## TASK DESCRIPTION
The records are to be copied in their entirety, exactly as given.

Saved data entries
◆ ◆ ◆ ◆ ◆
-- ==== Sys2Proof/Machine/Items.lean ====
section
/-! DEFINITION. Items and flows: caddies, requests, flow tables, retirement, held stores.

Rules of spec/: 14 R300 to R311; 15 R339; 16 R431. -/

namespace Sys2Proof.Machine

/-! ### Teams of a grid, 14 R301 -/

/-- Team number `num` of a node. -/
def State.gridTeam (s : State) (node num : Nat) : Option Nat :=
  (List.range s.teams.length).find? fun ti => (s.team ti).node == node && (s.team ti).num == num
/-- The teams of a node. -/
def State.gridTeams (s : State) (node : Nat) : List Nat := (List.range s.teams.length).filter fun ti => (s.team ti).node == node
/-- Teams of a node's grid. -/
def Node.nteam (n : Node) : Nat := n.p.nteam.toNat
/-- `home(f)` (R301). -/
def homeOf (label n : Nat) : Nat := label * 0x9E3779B1 % 2 ^ 32 * n / 2 ^ 32
/-- The home team of a label in the grid of a team. -/
def State.homeTeam (s : State) (node label : Nat) : Option Nat :=
  match s.nodes[node]? with
  | some n => s.gridTeam node (homeOf label n.nteam)
  | none => none
/-- Whether a team can be reached now. -/
def State.reachable (s : State) (ti : Nat) : Bool := (s.team ti).place == .resident

/-! ### Flow tables, 14 R306 -/

/-- The entry of a flow. -/
def Team.flow (t : Team) (label cls : Nat) : Option FlowEntry := t.flows.find? fun e => e.label == label && e.cls == cls
/-- Changes the entry of a flow. -/
def Team.modFlow (t : Team) (label cls : Nat) (f : FlowEntry → FlowEntry) : Team :=
  { t with flows := updIf t.flows (fun e => e.label == label && e.cls == cls) f }

/-- Places that a flow table uses: its entries and the proxies. -/
def Team.flowUse (t : Team) : Nat := t.flows.length + sumNat (t.flows.map fun e => e.proxies.length)

/-- Room for `n` more places; where a flow without an entry needs them, the entry that became idle earliest goes first, as often as need be. -/
def Team.makeRoom (n : Nat) (evict : Bool) : Nat → Team → Option Team
  | 0, t => if t.flowUse + n ≤ Config.flowEntries then some t else none
  | fuel + 1, t =>
    if t.flowUse + n ≤ Config.flowEntries then some t
    else match if evict then minBy (fun e => e.idleAt.getD 0) (t.flows.filter fun e => e.idleAt.isSome) else none with
      | some e => Team.makeRoom n evict fuel { t with flows := t.flows.erase e }
      | none => none

/-- An item joins a flow at its home team: its arrival number, modulo 2^32 (R300, R302, R308). `proxy` if it executes on another team. -/
def Team.joinFlow (t : Team) (label cls : Nat) (proxy : Bool) : Option (Nat × Team) :=
  let new := (t.flow label cls).isNone
  match t.makeRoom ((if new then 1 else 0) + if proxy then 1 else 0) new 2 with
  | none => none
  | some t =>
    let e := (t.flow label cls).getD ⟨label, cls, 0, [], none, [], none⟩
    if 2 ^ 31 ≤ e.unret.length then none
    else
      let e' := { e with next := (e.next + 1) % 2 ^ 32, unret := e.unret ++ [e.next], idleAt := none,
                         proxies := if proxy then e.proxies ++ [e.next] else e.proxies }
      let t := if (t.flow label cls).isSome then t.modFlow label cls fun _ => e' else { t with flows := t.flows ++ [e'] }
      some (e.next, t)

/-- Whether an item of a flow may be in flight now: the exclusion of an atomic flow is granted in arrival-number order (R303, R305). -/
def Team.mayRun (t : Team) (label cls seq : Nat) : Bool :=
  cls != 2 || match t.flow label cls with
    | some e => e.inFlight.isNone && e.unret.head? == some seq
    | none => true

/-- Records an item of an atomic flow as in flight. -/
def Team.enterFlight (t : Team) (label cls seq : Nat) : Team :=
  if cls = 2 then t.modFlow label cls fun e => { e with inFlight := some seq } else t

/-! ### Held stores, 14 R307, R309 -/

/-- The arrival number of the oldest item of an entry, or that of the next where it has none. -/
def FlowEntry.oldest (e : FlowEntry) : Nat := e.unret.headD e.next

/-- The entry of an ordered flow at its home team. -/
def State.ordFlow (s : State) (node label : Nat) : Option FlowEntry := match s.homeTeam node label with
  | none => none
  | some h => (s.team h).flow label 1

/-- Whether an item is the oldest of its ordered flow, or older than all that are left. -/
def State.isOldest (s : State) (node label seq : Nat) : Bool := match s.ordFlow node label with
  | none => true
  | some e => e.unret.isEmpty || !seqBefore e.oldest seq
◆ ◆ ◆ ◆ ◆
## ANSWER TO THIS PROBLEM
-- ==== Sys2Proof/Machine/Items.lean ====
section
/-! DEFINITION. Items and flows: caddies, requests, flow tables, retirement, held stores.

Rules of spec/: 14 R300 to R311; 15 R339; 16 R431. -/

namespace Sys2Proof.Machine

/-! ### Teams of a grid, 14 R301 -/

/-- Team number `num` of a node. -/
def State.gridTeam (s : State) (node num : Nat) : Option Nat :=
  (List.range s.teams.length).find? fun ti => (s.team ti).node == node && (s.team ti).num == num
/-- The teams of a node. -/
def State.gridTeams (s : State) (node : Nat) : List Nat := (List.range s.teams.length).filter fun ti => (s.team ti).node == node
/-- Teams of a node's grid. -/
def Node.nteam (n : Node) : Nat := n.p.nteam.toNat
/-- `home(f)` (R301). -/
def homeOf (label n : Nat) : Nat := label * 0x9E3779B1 % 2 ^ 32 * n / 2 ^ 32
/-- The home team of a label in the grid of a team. -/
def State.homeTeam (s : State) (node label : Nat) : Option Nat :=
  match s.nodes[node]? with
  | some n => s.gridTeam node (homeOf label n.nteam)
  | none => none
/-- Whether a team can be reached now. -/
def State.reachable (s : State) (ti : Nat) : Bool := (s.team ti).place == .resident

/-! ### Flow tables, 14 R306 -/

/-- The entry of a flow. -/
def Team.flow (t : Team) (label cls : Nat) : Option FlowEntry := t.flows.find? fun e => e.label == label && e.cls == cls
/-- Changes the entry of a flow. -/
def Team.modFlow (t : Team) (label cls : Nat) (f : FlowEntry → FlowEntry) : Team :=
  { t with flows := updIf t.flows (fun e => e.label == label && e.cls == cls) f }

/-- Places that a flow table uses: its entries and the proxies. -/
def Team.flowUse (t : Team) : Nat := t.flows.length + sumNat (t.flows.map fun e => e.proxies.length)

/-- Room for `n` more places; where a flow without an entry needs them, the entry that became idle earliest goes first, as often as need be. -/
def Team.makeRoom (n : Nat) (evict : Bool) : Nat → Team → Option Team
  | 0, t => if t.flowUse + n ≤ Config.flowEntries then some t else none
  | fuel + 1, t =>
    if t.flowUse + n ≤ Config.flowEntries then some t
    else match if evict then minBy (fun e => e.idleAt.getD 0) (t.flows.filter fun e => e.idleAt.isSome) else none with
      | some e => Team.makeRoom n evict fuel { t with flows := t.flows.erase e }
      | none => none

/-- An item joins a flow at its home team: its arrival number, modulo 2^32 (R300, R302, R308). `proxy` if it executes on another team. -/
def Team.joinFlow (t : Team) (label cls : Nat) (proxy : Bool) : Option (Nat × Team) :=
  let new := (t.flow label cls).isNone
  match t.makeRoom ((if new then 1 else 0) + if proxy then 1 else 0) new 2 with
  | none => none
  | some t =>
    let e := (t.flow label cls).getD ⟨label, cls, 0, [], none, [], none⟩
    if 2 ^ 31 ≤ e.unret.length then none
    else
      let e' := { e with next := (e.next + 1) % 2 ^ 32, unret := e.unret ++ [e.next], idleAt := none,
                         proxies := if proxy then e.proxies ++ [e.next] else e.proxies }
      let t := if (t.flow label cls).isSome then t.modFlow label cls fun _ => e' else { t with flows := t.flows ++ [e'] }
      some (e.next, t)

/-- Whether an item of a flow may be in flight now: the exclusion of an atomic flow is granted in arrival-number order (R303, R305). -/
def Team.mayRun (t : Team) (label cls seq : Nat) : Bool :=
  cls != 2 || match t.flow label cls with
    | some e => e.inFlight.isNone && e.unret.head? == some seq
    | none => true

/-- Records an item of an atomic flow as in flight. -/
def Team.enterFlight (t : Team) (label cls seq : Nat) : Team :=
  if cls = 2 then t.modFlow label cls fun e => { e with inFlight := some seq } else t

/-! ### Held stores, 14 R307, R309 -/

/-- The arrival number of the oldest item of an entry, or that of the next where it has none. -/
def FlowEntry.oldest (e : FlowEntry) : Nat := e.unret.headD e.next

/-- The entry of an ordered flow at its home team. -/
def State.ordFlow (s : State) (node label : Nat) : Option FlowEntry := match s.homeTeam node label with
  | none => none
  | some h => (s.team h).flow label 1

/-- Whether an item is the oldest of its ordered flow, or older than all that are left. -/
def State.isOldest (s : State) (node label seq : Nat) : Bool := match s.ordFlow node label with
  | none => true
  | some e => e.unret.isEmpty || !seqBefore e.oldest seq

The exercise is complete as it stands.